- _ABOUT THIS TASK_:
All lines from the one containing "difference of zeros is a zero. -/" down to the one containing "the other. -/", both ends included, are to be given again exactly; omit the rest of the listing below.

- _RAW DATA_:

-- ==== Sys2Proof/Laws/Float.lean ====
section
/-! SUPPORT. First facts about the arithmetic of format `F`: signs and magnitudes, NaN results, zeros, values that need no
rounding, comparisons. -/

namespace Sys2Proof.Machine

theorem fmag_lt (x : F) : fmag x < 2 ^ 31 := Nat.mod_lt _ (by norm_num)

@[simp] theorem fmag_fpack (s : Bool) (m : Nat) (h : m < 2 ^ 31) : fmag (fpack s m) = m := by
  cases s <;> simp [fmag, fpack] <;> omega

@[simp] theorem fsign_fpack (s : Bool) (m : Nat) : fsign (fpack s m) = s := by
  cases s <;> simp [fsign, fpack] <;> omega

@[simp] theorem fpack_fsign_fmag (x : F) : fpack (fsign x) (fmag x) = x := by
  have hx := x.isLt
  apply BitVec.eq_of_toNat_eq
  by_cases h : 2 ^ 31 ≤ x.toNat
  · simp only [fpack, fsign, fmag, h, decide_true, if_true, BitVec.toNat_ofNat]
    omega
  · simp only [fpack, fsign, fmag, h, decide_false, Bool.false_eq_true, if_false, BitVec.toNat_ofNat]
    omega

/-- A word is its sign and its magnitude. -/
theorem word_ext (x y : F) (hs : fsign x = fsign y) (hm : fmag x = fmag y) : x = y := by
  rw [← fpack_fsign_fmag x, ← fpack_fsign_fmag y, hs, hm]

@[simp] theorem fmag_fneg (x : F) : fmag (fneg x) = fmag x := fmag_fpack _ _ (fmag_lt x)

@[simp] theorem fsign_fneg (x : F) : fsign (fneg x) = !fsign x := fsign_fpack _ _

@[simp] theorem fmag_fabs (x : F) : fmag (fabs x) = fmag x := fmag_fpack _ _ (fmag_lt x)

@[simp] theorem fsign_fabs (x : F) : fsign (fabs x) = false := fsign_fpack _ _

@[simp] theorem fneg_fneg (x : F) : fneg (fneg x) = x := by
  apply word_ext <;> simp

theorem isNaN_fneg (x : F) : isNaN (fneg x) = isNaN x := by simp [isNaN]

theorem isInf_fneg (x : F) : isInf (fneg x) = isInf x := by simp [isInf]

theorem isZero_fneg (x : F) : isZero (fneg x) = isZero x := by simp [isZero]

@[simp] theorem units_fneg (x : F) : units (fneg x) = units x := by simp [units]

@[simp] theorem signedUnits_fneg (x : F) : signedUnits (fneg x) = -signedUnits x := by
  simp only [signedUnits, fsign_fneg, units_fneg]
  cases fsign x <;> simp

/-- Every word is a NaN, an infinity or finite. -/
theorem word_trichotomy (x : F) : isNaN x = true ∨ isInf x = true ∨ isFinite x = true := by
  simp only [isNaN, isInf, isFinite, decide_eq_true_eq]
  omega

theorem not_isNaN_of_isFinite (x : F) (h : isFinite x = true) : isNaN x = false := by
  simp only [isNaN, isFinite, decide_eq_true_eq, decide_eq_false_iff_not] at *
  omega

theorem not_isInf_of_isFinite (x : F) (h : isFinite x = true) : isInf x = false := by
  simp only [isInf, isFinite, decide_eq_true_eq, decide_eq_false_iff_not] at *
  omega

theorem isFinite_of_isZero (x : F) (h : isZero x = true) : isFinite x = true := by
  simp only [isZero, isFinite, decide_eq_true_eq] at *
  omega

/-- A zero has no units, and nothing else has none. -/
theorem units_eq_zero_iff (x : F) : units x = 0 ↔ isZero x = true := by
  simp only [units, isZero, decide_eq_true_eq]
  by_cases h : fmag x / 2 ^ 23 = 0
  · rw [if_pos h]
    omega
  · rw [if_neg h]
    have : 0 < (2 ^ 23 + fmag x % 2 ^ 23) * 2 ^ (fmag x / 2 ^ 23 - 1) :=
      Nat.mul_pos (by omega) (Nat.two_pow_pos _)
    omega

/-- The result of an invalid operation is a NaN (R6), and every NaN is possible. -/
theorem isNaN_nanResult (op : FOp) (a b : F) : isNaN (nanResult op a b) = true := by
  have h := (Config.nanBits op a b).2.isLt
  have hm : fmag (nanResult op a b) = 0x7F800001 + (Config.nanBits op a b).2.val := fmag_fpack _ _ (by omega)
  exact decide_eq_true (by omega)

/-! ## Rounding -/

theorem roundMag_le (m k : Nat) : roundMag m k ≤ 0x7F800000 := Nat.min_le_right _ _

theorem roundMag_lt (m k : Nat) : roundMag m k < 2 ^ 31 :=
  lt_of_le_of_lt (roundMag_le m k) (by norm_num)

@[simp] theorem roundMag_zero (k : Nat) : roundMag 0 k = 0 := by
  simp [roundMag]

/-- Scaling by a power of two moves the top bit. -/
theorem log2_mul_two_pow (m n : Nat) (hm : m ≠ 0) : (m * 2 ^ n).log2 = m.log2 + n := by
  have hp : 0 < 2 ^ n := Nat.two_pow_pos n
  refine (Nat.log2_eq_iff (Nat.mul_ne_zero hm hp.ne')).2 ⟨?_, ?_⟩
  · rw [pow_add]
    exact Nat.mul_le_mul_right _ (Nat.log2_self_le hm)
  · rw [show m.log2 + n + 1 = (m.log2 + 1) + n by omega, pow_add _ _ n]
    exact Nat.mul_lt_mul_of_pos_right Nat.lt_log2_self hp

/-- The magnitude that a number of units rounds to does not depend on the scale it is given in. -/
theorem roundMag_scale (m k n : Nat) (hm : m ≠ 0) : roundMag (m * 2 ^ n) (k + n) = roundMag m k := by
  have hlog := log2_mul_two_pow m n hm
  have hj : (m * 2 ^ n).log2 - (k + n + 23) = m.log2 - (k + 23) := by omega
  simp only [roundMag, hj]
  generalize m.log2 - (k + 23) = j
  have hsh : j + (k + n) = (j + k) + n := by omega
  have hpos : 0 < 2 ^ n := Nat.two_pow_pos n
  rw [hsh, pow_add 2 (j + k) n, Nat.mul_div_mul_right _ _ hpos, Nat.mul_mod_mul_right]
  have h1 : (2 ^ (j + k) * 2 ^ n < 2 * (m % 2 ^ (j + k) * 2 ^ n)) ↔ (2 ^ (j + k) < 2 * (m % 2 ^ (j + k))) := by
    rw [← mul_assoc]
    exact Nat.mul_lt_mul_right hpos
  have h2 : (2 * (m % 2 ^ (j + k) * 2 ^ n) = 2 ^ (j + k) * 2 ^ n) ↔ (2 * (m % 2 ^ (j + k)) = 2 ^ (j + k)) := by
    rw [← mul_assoc]
    exact Nat.mul_left_inj hpos.ne'
  simp only [h1, h2]

/-- A finite word's own units round to the word. -/
theorem roundMag_units (x : F) (h : isFinite x = true) : roundMag (units x) 0 = fmag x := by
  simp only [isFinite, decide_eq_true_eq] at h
  have hdm := Nat.div_add_mod (fmag x) (2 ^ 23)
  have hr := Nat.mod_lt (fmag x) (show 0 < 2 ^ 23 by norm_num)
  simp only [units]
  generalize fmag x / 2 ^ 23 = e at *
  generalize fmag x % 2 ^ 23 = f at *
  by_cases he : e = 0
  · subst he
    have hlog : f.log2 - 23 = 0 := by
      rcases Nat.eq_zero_or_pos f with rfl | hf
      · rfl
      · have := (Nat.log2_lt hf.ne').2 hr
        omega
    have hf : f = fmag x := by omega
    simp [roundMag, hlog, Nat.mod_one, ← hf]
    omega
  · rw [if_neg he]
    have hm : 2 ^ 23 + f ≠ 0 := by omega
    have hlog0 : (2 ^ 23 + f).log2 = 23 := (Nat.log2_eq_iff hm).2 ⟨by omega, by omega⟩
    have hlog : ((2 ^ 23 + f) * 2 ^ (e - 1)).log2 = 23 + (e - 1) := by
      rw [log2_mul_two_pow _ _ hm, hlog0]
    have hj : 23 + (e - 1) - (0 + 23) = e - 1 := by omega
    have hpos : 0 < 2 ^ (e - 1) := Nat.two_pow_pos _
    simp only [roundMag, hlog, hj, Nat.add_zero, Nat.mul_div_cancel _ hpos, Nat.mul_mod_left]
    have : ¬ 2 ^ (e - 1) < 2 * 0 := by omega
    have h0 : ¬ (2 * 0 = 2 ^ (e - 1)) := by omega
    simp only [this, h0, decide_false, Bool.false_and, Bool.or_self, Bool.false_eq_true, if_false]
    omega

/-! ## Zeros -/

theorem isZero_fpack_zero (s : Bool) : isZero (fpack s 0) = true := by
  simp [isZero]

/-- A product with a zero and a finite factor is a zero. -/
theorem isZero_fmul_right (a b : F) (ha : isFinite a = true) (hb : isZero b = true) : isZero (fmul a b) = true := by
  have hbf := isFinite_of_isZero b hb
  simp [fmul, not_isNaN_of_isFinite a ha, not_isNaN_of_isFinite b hbf, not_isInf_of_isFinite a ha,
    not_isInf_of_isFinite b hbf, (units_eq_zero_iff b).2 hb, isZero_fpack_zero]

/-- A product with a zero and a finite factor is a zero. -/
theorem isZero_fmul_left (a b : F) (ha : isZero a = true) (hb : isFinite b = true) : isZero (fmul a b) = true := by
  have haf := isFinite_of_isZero a ha
  simp [fmul, not_isNaN_of_isFinite a haf, not_isNaN_of_isFinite b hb, not_isInf_of_isFinite a haf,
    not_isInf_of_isFinite b hb, (units_eq_zero_iff a).2 ha, isZero_fpack_zero]

/-- A zero has no signed units. -/
theorem signedUnits_of_isZero (x : F) (h : isZero x = true) : signedUnits x = 0 := by
  simp [signedUnits, (units_eq_zero_iff x).2 h]

/-- A sum of zeros is a zero. -/
theorem isZero_fadd (a b : F) (ha : isZero a = true) (hb : isZero b = true) : isZero (fadd a b) = true := by
  have haf := isFinite_of_isZero a ha
  have hbf := isFinite_of_isZero b hb
  simp [fadd, not_isNaN_of_isFinite a haf, not_isNaN_of_isFinite b hbf, not_isInf_of_isFinite a haf,
    not_isInf_of_isFinite b hbf, signedUnits_of_isZero a ha, signedUnits_of_isZero b hb, isZero_fpack_zero]

/-- With a finite first operand `fsub` is the sum with the second operand negated. -/
theorem fsub_of_finite (a b : F) (ha : isFinite a = true) (hb : isNaN b = false) : fsub a b = fadd a (fneg b) := by
  simp [fsub, not_isNaN_of_isFinite a ha, not_isInf_of_isFinite a ha, hb]

/-- A difference of zeros is a zero. -/
theorem isZero_fsub (a b : F) (ha : isZero a = true) (hb : isZero b = true) : isZero (fsub a b) = true := by
  rw [fsub_of_finite a b (isFinite_of_isZero a ha) (not_isNaN_of_isFinite b (isFinite_of_isZero b hb))]
  exact isZero_fadd a (fneg b) ha (by rwa [isZero_fneg])

/-! ## Comparisons -/

theorem flt_irrefl (x : F) : flt x x = false := by
  simp [flt]

theorem flt_nan_left (x y : F) (h : isNaN x = true) : flt x y = false := by
  simp [flt, h]

theorem flt_nan_right (x y : F) (h : isNaN y = true) : flt x y = false := by
  simp [flt, h]

/-- A clamped value is not below the lower bound, if that bound is no NaN and not above the other. -/
theorem clamp_not_below (x lo hi : F) (h : flt hi lo = false) : flt (clamp x lo hi) lo = false := by
  unfold clamp
  split
  · exact flt_irrefl lo
  · split
    · exact h
    · simp_all

/-- A clamped value is not above the upper bound, if the other bound is not above it. -/
theorem clamp_not_above (x lo hi : F) (h : flt hi lo = false) : fgt (clamp x lo hi) hi = false := by
  unfold clamp
  split
  · exact h
  · split
    · exact flt_irrefl hi
    · simp_all

/-- Multiplying a finite word by 1.0 gives it back. -/
theorem fmul_one (x : F) (h : isFinite x = true) : fmul 0x3F800000#32 x = x := by
  have h1 := not_isNaN_of_isFinite x h
  have h2 := not_isInf_of_isFinite x h
  have u1 : units 0x3F800000#32 = 2^149 := by decide
  have n1 : isNaN 0x3F800000#32 = false := by decide
  have i1 : isInf 0x3F800000#32 = false := by decide
  have s1 : fsign 0x3F800000#32 = false := by decide
  simp only [fmul, h1, h2, n1, i1, s1, u1, Bool.or_false, Bool.false_eq_true, if_false]
  by_cases hz : units x = 0
  · have : isZero x = true := (units_eq_zero_iff x).1 hz
    have hm : fmag x = 0 := by simpa [isZero] using this
    rw [hz]; simp only [Nat.mul_zero, roundMag_zero]
    conv_rhs => rw [← fpack_fsign_fmag x, hm]
    cases fsign x <;> rfl
  · have := roundMag_scale (units x) 0 149 hz
    rw [Nat.mul_comm, show (149:Nat) = 0 + 149 from rfl, this, roundMag_units x h]
    cases hs : fsign x <;> simp <;> rw [← hs, fpack_fsign_fmag]

/-- Adding +0 to a finite word gives it back, but for -0, which gives +0. -/
theorem fadd_zero (x : F) (h : isFinite x = true) :
    fadd x 0x00000000#32 = if x = 0x80000000#32 then 0x00000000#32 else x := by
  have h1 := not_isNaN_of_isFinite x h
  have h2 := not_isInf_of_isFinite x h
  have s1 : signedUnits 0x00000000#32 = 0 := by decide
  have n1 : isNaN 0x00000000#32 = false := by decide
  have i1 : isInf 0x00000000#32 = false := by decide
  have g1 : fsign 0x00000000#32 = false := by decide
  simp only [fadd, h1, h2, n1, i1, s1, g1, Bool.or_false, Bool.false_eq_true, if_false, Int.add_zero, Bool.and_false]
  by_cases hz : signedUnits x = 0
  · have hu : units x = 0 := by unfold signedUnits at hz; split at hz <;> omega
    have : isZero x = true := (units_eq_zero_iff x).1 hu
    have hm : fmag x = 0 := by simpa [isZero] using this
    rw [if_pos hz]
    split
    · rfl
    · rename_i hne
      cases hs : fsign x
      · conv_rhs => rw [← fpack_fsign_fmag x, hm, hs]
      · exfalso; apply hne; rw [← fpack_fsign_fmag x, hm, hs]; rfl
  · rw [if_neg hz]
    have : x ≠ 0x80000000#32 := by rintro rfl; exact hz (by decide)
    rw [if_neg this]
    have e : (signedUnits x).natAbs = units x := by unfold signedUnits; split <;> simp
    rw [e, roundMag_units x h]
    have : decide (signedUnits x < 0) = fsign x := by
      unfold signedUnits at *; cases hs : fsign x <;> simp [hs] at * <;> omega
    rw [this, fpack_fsign_fmag]

/-- A finite word less itself is +0. -/
theorem fsub_self (p : F) (h : isFinite p = true) : fsub p p = 0x00000000#32 := by
  have h1 := not_isNaN_of_isFinite p h
  have h2 := not_isInf_of_isFinite p h
  simp only [fsub_of_finite p p h h1, h1, Bool.or_false, Bool.false_eq_true, if_false, fadd, isNaN_fneg, isInf_fneg, h2,
    signedUnits_fneg, Int.add_right_neg, fsign_fneg]
  cases fsign p <;> rfl

/-- A finite product with a finite factor has a finite other factor. -/
theorem isFinite_of_fmul (a x : F) (hx : isFinite x = true) (h : isFinite (fmul a x) = true) : isFinite a = true := by
  have hx1 := not_isNaN_of_isFinite x hx
  have hx2 := not_isInf_of_isFinite x hx
  rcases word_trichotomy a with ha | ha | ha
  · exfalso
    have : isNaN (fmul a x) = true := by simp only [fmul, ha]; simpa using isNaN_nanResult _ _ _
    rw [not_isNaN_of_isFinite _ h] at this; cases this
  · exfalso
    by_cases hn : isNaN a = true
    · have : isNaN (fmul a x) = true := by simp only [fmul, hn]; simpa using isNaN_nanResult _ _ _
      rw [not_isNaN_of_isFinite _ h] at this; cases this
    · simp only [fmul, hx1, ha] at h
      simp [hn] at h
      split at h
      · have : isNaN (nanResult .mul a x) = true := isNaN_nanResult _ _ _
        rw [not_isNaN_of_isFinite _ h] at this; cases this
      · have : isInf (fpack (fsign a != fsign x) 2139095040) = true := by cases (fsign a != fsign x) <;> decide
        rw [not_isInf_of_isFinite _ h] at this; cases this
  · exact ha

end Sys2Proof.Machine
end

- _YOUR RESPONSE_:
/-- A difference of zeros is a zero. -/
theorem isZero_fsub (a b : F) (ha : isZero a = true) (hb : isZero b = true) : isZero (fsub a b) = true := by
  rw [fsub_of_finite a b (isFinite_of_isZero a ha) (not_isNaN_of_isFinite b (isFinite_of_isZero b hb))]
  exact isZero_fadd a (fneg b) ha (by rwa [isZero_fneg])

/-! ## Comparisons -/

theorem flt_irrefl (x : F) : flt x x = false := by
  simp [flt]

theorem flt_nan_left (x y : F) (h : isNaN x = true) : flt x y = false := by
  simp [flt, h]

theorem flt_nan_right (x y : F) (h : isNaN y = true) : flt x y = false := by
  simp [flt, h]

/-- A clamped value is not below the lower bound, if that bound is no NaN and not above the other. -/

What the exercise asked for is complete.